I didn't get the job. So no visa for me. My husband is hoping to hear back about a job soon. But it would be a 457 visa. Permanent residency application after 6 months. Good luck Amelee.


----------



## syncsam (Feb 5, 2009)

amelee said:


> Hi there,
> 
> I have emailed & asked my employer on updates 2 weeks ago, but unfortunately none.
> 
> ...


Yah, I am also waiting for the reply from my employer


----------



## syncsam (Feb 5, 2009)

canadiangal75 said:


> I didn't get the job. So no visa for me. My husband is hoping to hear back about a job soon. But it would be a 457 visa. Permanent residency application after 6 months. Good luck Amelee.


Sorry to hear about that. Good luck to your husband!


----------



## syncsam (Feb 5, 2009)

Hi Amelee,

Any news from your employer? 

Btw i can't PM you, I don't know why.


----------



## amelee (Dec 7, 2008)

hi,
my nomination has been approved last week. i am told by my employer to lodge my visa with 47es as soon as possible. what about yourself? are we in the same boat?

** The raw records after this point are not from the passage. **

-- ==== Sys2Proof/Machine/VeFloat.lean ====
section
/-!
DEFINITION. Machine/VeFloat.lean: FP32 arithmetic, conversions and reductions of the VE (R183, R187 to R191).
-/
namespace Sys2Proof.Machine

open Sys2Proof

/-- One level of the tree of R190. -/
def treeLevel : List W32 → List W32 × NFlags
  | a :: b :: r =>
    let (x, f) := fadd a b
    let (xs, g) := treeLevel r
    (x :: xs, f ||| g)
  | r => (r, 0)

def treeSum : Nat → List W32 → NFlags → W32 × NFlags
  | 0, xs, f => (xs.headD 0, f)
  | n + 1, xs, f => let (ys, g) := treeLevel xs; treeSum n ys (f ||| g)

/-- FREDSUM: an inactive lane enters as −0; with no active lane the result is +0 (R190). -/
def fredsum (xs : List (Option W32)) : W64 × NFlags :=
  if xs.all (·.isNone) then (0, 0)
  else let (x, f) := treeSum 6 (xs.map fun x => x.getD 0x80000000#32) 0; (x.setWidth 64, f)

/-- FREDMIN (lo = true) and FREDMAX (R191). -/
def fredext (lo : Bool) (xs : List (Option W32)) : W64 × NFlags :=
  match xs.filterMap id with
  | [] => ((inf32 (!lo)).setWidth 64, 0)
  | y :: ys =>
    let (x, f) := ys.foldl (fun (a : W32 × NFlags) b => let (z, g) := fminmax lo a.1 b; (z, a.2 ||| g))
      (if (f32 y).isNan then nan32 else (y, 0))
    (x.setWidth 64, f)

/-- R187: Vd := Va + Vb. -/
def execFadd (c : CoreId) (s : State) : Host.Outcome State Fault Refusal :=
  .next (s.veRun c 0x30 0 (veLane2 c fadd))

/-- R187: Vd := Va − Vb. -/
def execFsub (c : CoreId) (s : State) : Host.Outcome State Fault Refusal :=
  .next (s.veRun c 0x31 0 (veLane2 c fsub))

/-- R187: Vd := Va × Vb. -/
def execFmul (c : CoreId) (s : State) : Host.Outcome State Fault Refusal :=
  .next (s.veRun c 0x32 0 (veLane2 c fmul))

/-- R187: Vd := Va × Vb + Vc, rounded once. -/
def execFfma (c : CoreId) (s : State) : Host.Outcome State Fault Refusal :=
  .next (s.veRun c 0x33 0 (veLane3 c ffma))

/-- R187, R188: Vd := Va / Vb. -/
def execFdiv (c : CoreId) (s : State) : Host.Outcome State Fault Refusal :=
  .next (s.veRun c 0x34 0 (veLane2 c fdiv))

/-- R187, R188: Vd := √Va. -/
def execFsqrt (c : CoreId) (s : State) : Host.Outcome State Fault Refusal :=
  .next (s.veRun c 0x35 0 (veLane1 c fsqrt))

/-- R182, R188: the smaller of Va and Vb. -/
def execFmin (c : CoreId) (s : State) : Host.Outcome State Fault Refusal :=
  .next (s.veRun c 0x36 0 (veLane2 c (fminmax true)))

/-- R182, R188: the larger of Va and Vb. -/
def execFmax (c : CoreId) (s : State) : Host.Outcome State Fault Refusal :=
  .next (s.veRun c 0x37 0 (veLane2 c (fminmax false)))

/-- R182: bit [31] of Va cleared; no flag. -/
def execFabs (c : CoreId) (s : State) : Host.Outcome State Fault Refusal :=
  .next (s.veRun c 0x38 0 (veLane1 c fun a => (a &&& 0x7FFFFFFF#32, 0)))

/-- R182: bit [31] of Va inverted; no flag. -/
def execFneg (c : CoreId) (s : State) : Host.Outcome State Fault Refusal :=
  .next (s.veRun c 0x39 0 (veLane1 c fun a => (a ^^^ 0x80000000#32, 0)))

/-- R187: 2^Va within 1 ulp. -/
def execFexp2 (c : CoreId) (s : State) : Host.Outcome State Fault Refusal :=
  .next (s.veRun c 0x3A 0 (veLane1 c fexp2))

/-- R187, R188: log2 Va within 1 ulp. -/
def execFlog2 (c : CoreId) (s : State) : Host.Outcome State Fault Refusal :=
  .next (s.veRun c 0x3B 0 (veLane1 c flog2))

/-- R187, R188: 1 / √Va within 1 ulp. -/
def execFrsqrt (c : CoreId) (s : State) : Host.Outcome State Fault Refusal :=
  .next (s.veRun c 0x3C 0 (veLane1 c frsqrt))

/-- R182: Md bit l := Va[l] = Vb[l]. -/
def execFcmpeq (c : CoreId) (s : State) : Host.Outcome State Fault Refusal :=
  .next (s.veRun c 0x3D 0 (veCompare c fcmpeq))

/-- R182: Md bit l := Va[l] < Vb[l]. -/
def execFcmplt (c : CoreId) (s : State) : Host.Outcome State Fault Refusal :=
  .next (s.veRun c 0x3E 0 (veCompare c fcmplt))

/-- R182: Md bit l := Va[l] ≤ Vb[l]. -/
def execFcmple (c : CoreId) (s : State) : Host.Outcome State Fault Refusal :=
  .next (s.veRun c 0x3F 0 (veCompare c fcmple))

/-- R183: from Palette entry IMM[3:0] to entry IMM[7:4]. -/
def execCvt (c : CoreId) (s : State) : Host.Outcome State Fault Refusal :=
  .next (s.veRun c 0x50 0 fun w s =>
    let f := s.fmt (vImm w % 16)
    let g := s.fmt (vImm w / 16 % 16)
    if vImm w / 16 % 16 = 10 || !f.valid || !g.valid then .fault vfIllegal false s
    else veLane1 c (fun a =>
      let (x, fl) := decodeCode f a.toNat
      let (y, gl) := convert g none x
      (BitVec.ofNat 32 y, fl ||| gl)) w s)

/-- R183: the FP32 product, formed exactly, converted once to entry IMM[7:4]. -/
def execCvts (c : CoreId) (s : State) : Host.Outcome State Fault Refusal :=
  .next (s.veRun c 0x51 0 fun w s =>
    let g := s.fmt (vImm w / 16 % 16)
    if vImm w % 16 ≠ 0 || vImm w / 16 % 16 = 10 || !g.valid then .fault vfIllegal false s
    else veLane2 c (fun a b =>
      let p := (f32 a).mul (f32 b)
      let (y, gl) := convert g none p
      (BitVec.ofNat 32 y, gl ||| flagIf p.isNan fInv)) w s)

/-- R189: FP32 to INT32. -/
def execFcvti (c : CoreId) (s : State) : Host.Outcome State Fault Refusal :=
  .next (s.veRun c 0x52 0 (veLane1 c fcvti))

/-- R187: INT32 to FP32. -/
def execIcvtf (c : CoreId) (s : State) : Host.Outcome State Fault Refusal :=
  .next (s.veRun c 0x53 0 (veLane1 c icvtf))

/-- R190: the sum of the active lanes by the six-level tree. -/
def execFredsum (c : CoreId) (s : State) : Host.Outcome State Fault Refusal :=
  .next (s.veRun c 0x60 0 (veReduce c fredsum))

/-- R191: the largest active lane. -/
def execFredmax (c : CoreId) (s : State) : Host.Outcome State Fault Refusal :=
  .next (s.veRun c 0x61 0 (veReduce c (fredext false)))

/-- R191: the smallest active lane. -/
def execFredmin (c : CoreId) (s : State) : Host.Outcome State Fault Refusal :=
  .next (s.veRun c 0x62 0 (veReduce c (fredext true)))

end Sys2Proof.Machine
end

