/-- Integer lane instructions set no flag (R182, R189). IADDS saturates and flags it (R189), and the integer
reductions (R182, R191). -/
def Obligations.VeIntegerOperations : Prop :=
  (∀ (c : CoreId) (s : State) (w : Nat),
     (s.veDue c 0x40 w → exec (.iadd c) s = .next (s.veV c 0x40 w fun l => s.va c w l + s.vb c w l)) ∧
     (s.veDue c 0x41 w → exec (.isub c) s = .next (s.veV c 0x41 w fun l => s.va c w l - s.vb c w l)) ∧
     (s.veDue c 0x42 w → exec (.imul c) s = .next (s.veV c 0x42 w fun l => s.va c w l * s.vb c w l)) ∧
     (s.veDue c 0x44 w → exec (.imin c) s = .next (s.veV c 0x44 w fun l =>
       if (s.va c w l).toInt ≤ (s.vb c w l).toInt then s.va c w l else s.vb c w l)) ∧
     (s.veDue c 0x45 w → exec (.imax c) s = .next (s.veV c 0x45 w fun l =>
       if (s.vb c w l).toInt ≤ (s.va c w l).toInt then s.va c w l else s.vb c w l)) ∧
     (s.veDue c 0x46 w → exec (.vand c) s = .next (s.veV c 0x46 w fun l => s.va c w l &&& s.vb c w l)) ∧
     (s.veDue c 0x47 w → exec (.vor c) s = .next (s.veV c 0x47 w fun l => s.va c w l ||| s.vb c w l)) ∧
     (s.veDue c 0x48 w → exec (.vxor c) s = .next (s.veV c 0x48 w fun l => s.va c w l ^^^ s.vb c w l)) ∧
     (s.veDue c 0x49 w → exec (.vshl c) s = .next (s.veV c 0x49 w fun l => s.va c w l <<< ((s.vb c w l).toNat % 32))) ∧
     (s.veDue c 0x4A w → exec (.vshr c) s = .next (s.veV c 0x4A w fun l => s.va c w l >>> ((s.vb c w l).toNat % 32))) ∧
     (s.veDue c 0x4B w → exec (.vsra c) s = .next (s.veV c 0x4B w fun l =>
       (s.va c w l).sshiftRight ((s.vb c w l).toNat % 32))) ∧
     (s.veDue c 0x4E w → exec (.iaddi c) s = .next (s.veV c 0x4E w fun l => s.va c w l + BitVec.ofNat 32 (vImm w))) ∧
     (s.veDue c 0x4C w → exec (.icmpeq c) s = .next (s.veC c 0x4C w fun l => s.va c w l = s.vb c w l)) ∧
     (s.veDue c 0x4D w → exec (.icmplt c) s = .next (s.veC c 0x4D w fun l => (s.va c w l).toInt < (s.vb c w l).toInt))) ∧
  (∀ (c : CoreId) (s : State) (w : Nat),
     (s.veDue c 0x43 w → exec (.iadds c) s = .next (s.veVF c 0x43 w fun l =>
       let z := (s.va c w l).toInt + (s.vb c w l).toInt
       (BitVec.ofInt 32 (max (-(2 ^ 31)) (min z (2 ^ 31 - 1))),
         if -(2 ^ 31) ≤ z ∧ z ≤ 2 ^ 31 - 1 then 0 else fIsat ||| fOvf))) ∧
     (s.veDue c 0x63 w → exec (.iredsum c) s = .next (s.veX c 0x63 w
       (BitVec.ofInt 64 ((((s.ve c).active w).map fun l => (s.va c w l).toInt).foldl (· + ·) 0)))) ∧
     (s.veDue c 0x64 w → ∃ m : Int,
       exec (.iredmax c) s = .next (s.veX c 0x64 w (BitVec.ofInt 64 m)) ∧
       (∀ l ∈ (s.ve c).active w, (s.va c w l).toInt ≤ m) ∧
       (m = -(2 ^ 31) ∨ ∃ l ∈ (s.ve c).active w, m = (s.va c w l).toInt)) ∧
     (s.veDue c 0x65 w → ∃ m : Int,
       exec (.iredmin c) s = .next (s.veX c 0x65 w (BitVec.ofInt 64 m)) ∧
       (∀ l ∈ (s.ve c).active w, m ≤ (s.va c w l).toInt) ∧
       (m = 2 ^ 31 - 1 ∨ ∃ l ∈ (s.ve c).active w, m = (s.va c w l).toInt)))

/-- FP32 lane instructions (R182, R187, R188). Conversions and FP32 reductions (R183, R187, R189, R190, R191). -/
def Obligations.VeFloatOperations : Prop :=
  (∀ (c : CoreId) (s : State) (w : Nat),
     (s.veDue c 0x30 w → exec (.fadd c) s = .next (s.veVF c 0x30 w fun l => fadd (s.va c w l) (s.vb c w l))) ∧
     (s.veDue c 0x31 w → exec (.fsub c) s = .next (s.veVF c 0x31 w fun l => fsub (s.va c w l) (s.vb c w l))) ∧
     (s.veDue c 0x32 w → exec (.fmul c) s = .next (s.veVF c 0x32 w fun l => fmul (s.va c w l) (s.vb c w l))) ∧
     (s.veDue c 0x33 w → exec (.ffma c) s = .next (s.veVF c 0x33 w fun l =>
       ffma (s.va c w l) (s.vb c w l) (s.vc c w l))) ∧
     (s.veDue c 0x34 w → exec (.fdiv c) s = .next (s.veVF c 0x34 w fun l => fdiv (s.va c w l) (s.vb c w l))) ∧
     (s.veDue c 0x35 w → exec (.fsqrt c) s = .next (s.veVF c 0x35 w fun l => fsqrt (s.va c w l))) ∧
     (s.veDue c 0x36 w → exec (.fmin c) s = .next (s.veVF c 0x36 w fun l => fminmax true (s.va c w l) (s.vb c w l))) ∧
     (s.veDue c 0x37 w → exec (.fmax c) s = .next (s.veVF c 0x37 w fun l => fminmax false (s.va c w l) (s.vb c w l))) ∧
     (s.veDue c 0x38 w → exec (.fabs c) s = .next (s.veV c 0x38 w fun l => s.va c w l &&& 0x7FFFFFFF)) ∧
     (s.veDue c 0x39 w → exec (.fneg c) s = .next (s.veV c 0x39 w fun l => s.va c w l ^^^ 0x80000000)) ∧
     (s.veDue c 0x3A w → exec (.fexp2 c) s = .next (s.veVF c 0x3A w fun l => fexp2 (s.va c w l))) ∧
     (s.veDue c 0x3B w → exec (.flog2 c) s = .next (s.veVF c 0x3B w fun l => flog2 (s.va c w l))) ∧
     (s.veDue c 0x3C w → exec (.frsqrt c) s = .next (s.veVF c 0x3C w fun l => frsqrt (s.va c w l))) ∧
     (s.veDue c 0x3D w → exec (.fcmpeq c) s = .next (s.veC c 0x3D w fun l => fcmpeq (s.va c w l) (s.vb c w l))) ∧
     (s.veDue c 0x3E w → exec (.fcmplt c) s = .next (s.veC c 0x3E w fun l => fcmplt (s.va c w l) (s.vb c w l))) ∧
     (s.veDue c 0x3F w → exec (.fcmple c) s = .next (s.veC c 0x3F w fun l => fcmple (s.va c w l) (s.vb c w l)))) ∧
  (∀ (c : CoreId) (s : State) (w : Nat),
     (s.veDue c 0x50 w → (s.fmt (vImm w % 16)).valid = true → (s.fmt (vImm w / 16 % 16)).valid = true →
       vImm w / 16 % 16 ≠ 10 → exec (.cvt c) s = .next (s.veVF c 0x50 w fun l =>
         let x := decodeCode (s.fmt (vImm w % 16)) (s.va c w l).toNat
         let y := convert (s.fmt (vImm w / 16 % 16)) none x.1
         (BitVec.ofNat 32 y.1, x.2 ||| y.2))) ∧
     (s.veDue c 0x51 w → vImm w % 16 = 0 → (s.fmt (vImm w / 16 % 16)).valid = true → vImm w / 16 % 16 ≠ 10 →
       exec (.cvts c) s = .next (s.veVF c 0x51 w fun l =>
         let p := (f32 (s.va c w l)).mul (f32 (s.vb c w l))
         let y := convert (s.fmt (vImm w / 16 % 16)) none p
         (BitVec.ofNat 32 y.1, y.2 ||| flagIf p.isNan fInv))) ∧
     (s.veDue c 0x52 w → exec (.fcvti c) s = .next (s.veVF c 0x52 w fun l => fcvti (s.va c w l))) ∧
     (s.veDue c 0x53 w → exec (.icvtf c) s = .next (s.veVF c 0x53 w fun l => icvtf (s.va c w l))) ∧
     (s.veDue c 0x60 w → exec (.fredsum c) s = .next (s.veR c 0x60 w (fredsum (s.vaActive c w)))) ∧
     (s.veDue c 0x61 w → exec (.fredmax c) s = .next (s.veR c 0x61 w (fredext false (s.vaActive c w)))) ∧
     (s.veDue c 0x62 w → exec (.fredmin c) s = .next (s.veR c 0x62 w (fredext true (s.vaActive c w)))))
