-- ==== Sys2Proof/Laws/KeepsMemory.lean ====
section
/-!
SUPPORT. Laws/KeepsMemory.lean: every function of Machine/Memory.lean keeps a closed property (Laws/Keeps.lean).
-/
set_option linter.unusedVariables false
set_option linter.tactic.unusedName false

namespace Sys2Proof.Machine

open Sys2Proof

variable {P : State → Prop}

theorem State.bankRound_keeps (hP : Closed P) {s : State} {a : Nat} {req : Nat} {rivals : List Nat} (h : P s) : P
    (State.bankRound s a req rivals).2 := by
  unfold State.bankRound
  repeat' first
    | with_reducible assumption | with_reducible refine State.setArb_keeps hP ?_
    | (extract_lets +onlyGivenNames x; try clear_value x) | split | dsimp -zeta only

theorem State.xbarRound_keeps (hP : Closed P) {s : State} {x : XbarReq} (h : P s) : P (State.xbarRound s x).2 := by
  unfold State.xbarRound
  repeat' first
    | with_reducible assumption | with_reducible refine State.setArb_keeps hP ?_
    | (extract_lets +onlyGivenNames x; try clear_value x) | split | dsimp -zeta only

theorem State.serveLocal_keeps (hP : Closed P) {s : State} {a : Nat} {op : MemOp} (h : P s) : P (State.serveLocal s a
    op).2.2 := by
  unfold State.serveLocal
  repeat' first
    | with_reducible assumption | with_reducible refine State.busRead_keeps hP ?_
    | with_reducible refine State.busWrite_keeps hP ?_ | with_reducible refine State.noteUe_keeps hP ?_
    | with_reducible refine State.undef_keeps hP ?_ | with_reducible refine keeps_eq2 (by assumption) ?_
    | with_reducible refine keeps_eq3 (by assumption) ?_ | split | dsimp -zeta only

theorem State.serveGlobal_keeps (hP : Closed P) {s : State} {g : Nat} {op : MemOp} (h : P s) : P (State.serveGlobal s
    g op).2.2 := by
  unfold State.serveGlobal
  repeat' first
    | with_reducible assumption | with_reducible refine State.serveLocal_keeps hP ?_
    | with_reducible refine State.gRead_keeps hP ?_ | with_reducible refine State.gWrite_keeps hP ?_
    | with_reducible refine keeps_eq2 (by assumption) ?_ | with_reducible refine keeps_eq3 (by assumption) ?_ | split
    | dsimp -zeta only

theorem execMemoryAccess_keeps (hP : Closed P) {req : Fin 11} {gaddr : W64} {op : MemOp} {rivals : List (Fin 11)} {via
    : Option XbarReq} {s : State} (h : P s) : AllNext P (execMemoryAccess req gaddr op rivals via s) := by
  unfold execMemoryAccess
  repeat' first
    | with_reducible assumption | with_reducible refine hP.emit ?_ | with_reducible refine AllNext.next ?_
    | with_reducible refine State.xbarRound_keeps hP ?_ | with_reducible refine State.bankRound_keeps hP ?_
    | with_reducible refine State.serveGlobal_keeps hP ?_ | with_reducible refine keeps_eq2 (by assumption) ?_
    | with_reducible refine keeps_eq3 (by assumption) ?_ | split | dsimp -zeta only

theorem execRemoteAccess_keeps (hP : Closed P) {a : BitVec 44} {op : MemOp} {s : State} (h : P s) : AllNext P
    (execRemoteAccess a op s) := by
  unfold execRemoteAccess
  repeat' first
    | with_reducible assumption | with_reducible refine hP.emit ?_ | with_reducible refine AllNext.next ?_
    | with_reducible refine State.serveLocal_keeps hP ?_ | with_reducible refine keeps_eq3 (by assumption) ?_ | split
    | dsimp -zeta only

theorem State.embCut_keeps (hP : Closed P) {s : State} {t : Nat} (h : P s) : P (State.embCut s t) := by
  unfold State.embCut
  repeat' first
    | with_reducible assumption | with_reducible refine State.putJob_keeps hP ?_ | split | dsimp -zeta only

theorem State.reeveCut_keeps (hP : Closed P) {s : State} (h : P s) : P (State.reeveCut s) := by
  unfold State.reeveCut
  repeat' first
    | with_reducible assumption | with_reducible refine State.finish_keeps hP ?_
    | with_reducible refine State.watchQueue_keeps hP ?_ | with_reducible refine State.setHcp_keeps hP ?_ | split
    | dsimp -zeta only

theorem State.coreCut_keeps (hP : Closed P) {s : State} {c : Nat} {req : Nat} (h : P s) : P (State.coreCut s c req) :=
    by
  unfold State.coreCut
  repeat' first
    | with_reducible assumption | with_reducible refine State.chainFail_keeps hP ?_
    | with_reducible refine State.veFault_keeps hP ?_ | with_reducible refine State.dmaEnd_keeps hP ?_ | split
    | dsimp -zeta only

theorem State.studioCut_keeps (hP : Closed P) {s : State} {t : Nat} {req : Nat} (h : P s) : P (State.studioCut s t
    req) := by
  unfold State.studioCut
  repeat' first
    | with_reducible assumption | with_reducible refine State.embCut_keeps hP ?_
    | with_reducible refine State.ueAdvance_keeps hP ?_ | with_reducible refine State.jobError_keeps hP ?_
    | with_reducible refine State.qzFail_keeps hP ?_ | with_reducible refine State.colEnd_keeps hP ?_
    | with_reducible refine State.reeveCut_keeps hP ?_ | split | dsimp -zeta only

theorem execHoldCutoff_keeps (hP : Closed P) {a : BitVec 44} {req : Fin 11} {s : State} (h : P s) : AllNext P
    (execHoldCutoff a req s) := by
  unfold execHoldCutoff
  repeat' first
    | with_reducible assumption | with_reducible refine hP.wr ?_ | with_reducible refine hP.emit ?_
    | with_reducible refine AllNext.next ?_ | with_reducible refine State.orBits_keeps hP ?_
    | with_reducible refine State.raise_keeps hP ?_ | with_reducible refine State.bump_keeps hP ?_
    | with_reducible refine State.coreCut_keeps hP ?_ | with_reducible refine State.studioCut_keeps hP ?_
    | (extract_lets +onlyGivenNames x; first | (refine (?_ : P x → _) ?_; rotate_left; unfold x; rotate_left; clear_value x; intro) | try clear_value x)
    | split | dsimp -zeta only

theorem execWithdraw_keeps (hP : Closed P) {x : XbarReq} {s : State} (h : P s) : AllNext P (execWithdraw x s) := by
  unfold execWithdraw
  repeat' first
    | with_reducible assumption | with_reducible refine AllNext.next ?_
    | with_reducible refine State.xbarRound_keeps hP ?_ | with_reducible refine State.bump_keeps hP ?_
    | with_reducible refine State.setArb_keeps hP ?_ | with_reducible refine keeps_eq2 (by assumption) ?_
    | (extract_lets +onlyGivenNames x; try clear_value x) | split | dsimp -zeta only

theorem State.pokeXor_keeps (hP : Closed P) {s : State} {a : Nat} {x : List Byte} (h : P s) : P (State.pokeXor s a x)
    := by
  unfold State.pokeXor
  repeat' first
    | with_reducible assumption | with_reducible refine hP.poke ?_ | dsimp -zeta only

theorem execParityDelta_keeps (hP : Closed P) {gran : Bool} {j : Nat} {off : Nat} {x : List Byte} {s : State} (h : P
    s) : AllNext P (execParityDelta gran j off x s) := by
  unfold execParityDelta
  repeat' first
    | with_reducible assumption | with_reducible refine AllNext.next ?_
    | with_reducible refine State.pokeXor_keeps hP ?_ | split | dsimp -zeta only

theorem State.noteCe_keeps (hP : Closed P) {s : State} {a : Nat} (h : P s) : P (State.noteCe s a) := by
  unfold State.noteCe
  repeat' first
    | with_reducible assumption | with_reducible refine State.raise_keeps hP ?_
    | with_reducible refine State.bump_keeps hP ?_ | (extract_lets +onlyGivenNames x; try clear_value x) | split
    | dsimp -zeta only

theorem State.markUe_keeps (hP : Closed P) {s : State} {a : Nat} (h : P s) : P (State.markUe s a) := by
  unfold State.markUe
  repeat' first
    | with_reducible assumption | exact rfl | (rw [State.mk_rest]; with_reducible refine hP.rest ?_ ?_)
    | dsimp -zeta only

theorem State.readFails_keeps (hP : Closed P) {s : State} {a : Nat} {recon : Recon} (h : P s) : P (State.readFails s a
    recon) := by
  unfold State.readFails
  repeat' first
    | with_reducible assumption | with_reducible refine hP.poke ?_ | with_reducible refine State.repaired_keeps hP ?_
    | with_reducible refine State.noteUe_keeps hP ?_ | with_reducible refine State.markUe_keeps hP ?_
    | with_reducible refine State.orBits_keeps hP ?_ | (extract_lets +onlyGivenNames x; try clear_value x) | split
    | dsimp -zeta only

theorem State.ringFails_keeps (hP : Closed P) {s : State} {a : Nat} {y3 : Option Nat} (h : P s) : P (State.ringFails s
    a y3) := by
  unfold State.ringFails
  repeat' first
    | with_reducible assumption | exact rfl | with_reducible refine State.raise_keeps hP ?_
    | with_reducible refine State.orBits_keeps hP ?_ | (rw [State.mk_rest]; with_reducible refine hP.rest ?_ ?_)
    | (extract_lets +onlyGivenNames x; first | (refine (?_ : P x → _) ?_; rotate_left; unfold x; rotate_left; clear_value x; intro) | try clear_value x)
    | split | dsimp -zeta only

theorem execReadCompletion_keeps (hP : Closed P) {site : ReadSite} {e : ReadEnd} {s : State} (h : P s) : AllNext P
    (execReadCompletion site e s) := by
  unfold execReadCompletion
  repeat' first
    | with_reducible assumption | with_reducible refine AllNext.next ?_
    | with_reducible refine State.noteCe_keeps hP ?_ | with_reducible refine State.ringFails_keeps hP ?_
    | with_reducible refine State.readFails_keeps hP ?_ | with_reducible refine State.raise_keeps hP ?_
    | with_reducible refine State.veFault_keeps hP ?_ | with_reducible refine State.chainFail_keeps hP ?_
    | with_reducible refine State.dmaEnd_keeps hP ?_ | with_reducible refine State.veStoreFails_keeps hP ?_
    | with_reducible refine State.veQueueFails_keeps hP ?_ | with_reducible refine State.fault_keeps hP ?_
    | (extract_lets +onlyGivenNames x; first | (refine (?_ : P x → _) ?_; rotate_left; unfold x; rotate_left; clear_value x; intro) | try clear_value x)
    | split | dsimp -zeta only

theorem execPatrolScrub_keeps (hP : Closed P) {a : BitVec 44} {correctable : Bool} {s : State} (h : P s) : AllNext P
    (execPatrolScrub a correctable s) := by
  unfold execPatrolScrub
  repeat' first
    | with_reducible assumption | with_reducible refine hP.wr ?_ | with_reducible refine AllNext.next ?_
    | with_reducible refine State.noteCe_keeps hP ?_ | with_reducible refine State.markUe_keeps hP ?_
    | with_reducible refine State.raise_keeps hP ?_ | (extract_lets +onlyGivenNames x; try clear_value x) | split
    | dsimp -zeta only

theorem State.takeMessage_keeps (hP : Closed P) {s : State} {p : Nat} {vc : Nat} {m : List Byte} (h : P s) : P
    (State.takeMessage s p vc m) := by
  unfold State.takeMessage
  repeat' first
    | with_reducible assumption | exact rfl | with_reducible refine State.relayReply_keeps hP ?_
    | with_reducible refine State.loseMsgs_keeps hP ?_ | with_reducible refine State.queueMsg_keeps hP ?_
    | (rw [State.mk_rest]; with_reducible refine hP.rest ?_ ?_) | (extract_lets +onlyGivenNames x; try clear_value x)
    | split | dsimp -zeta only

theorem execMessageReceived_keeps (hP : Closed P) {s : State} (h : P s) : AllNext P (execMessageReceived s) := by
  unfold execMessageReceived
  repeat' first
    | with_reducible assumption | exact rfl | with_reducible refine AllNext.next ?_
    | with_reducible refine State.takeMessage_keeps hP ?_ | with_reducible refine State.freeBuffers_keeps hP ?_
    | with_reducible refine State.relayReply_keeps hP ?_ | (rw [State.mk_rest]; with_reducible refine hP.rest ?_ ?_)
    | (extract_lets +onlyGivenNames x; try clear_value x) | split | dsimp -zeta only

end Sys2Proof.Machine
end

my PM worked with someone else, i'm not sure why it ain't working when you PM...


----------



## babyoven (Jan 7, 2009)

*Rsms 119*

Hi all I too am applying under the elusive RSMS 119 visa. I have to get my skills recognised prior to getting a formal job offer though so not actually applied yet. Will keep you posted on how things go!


----------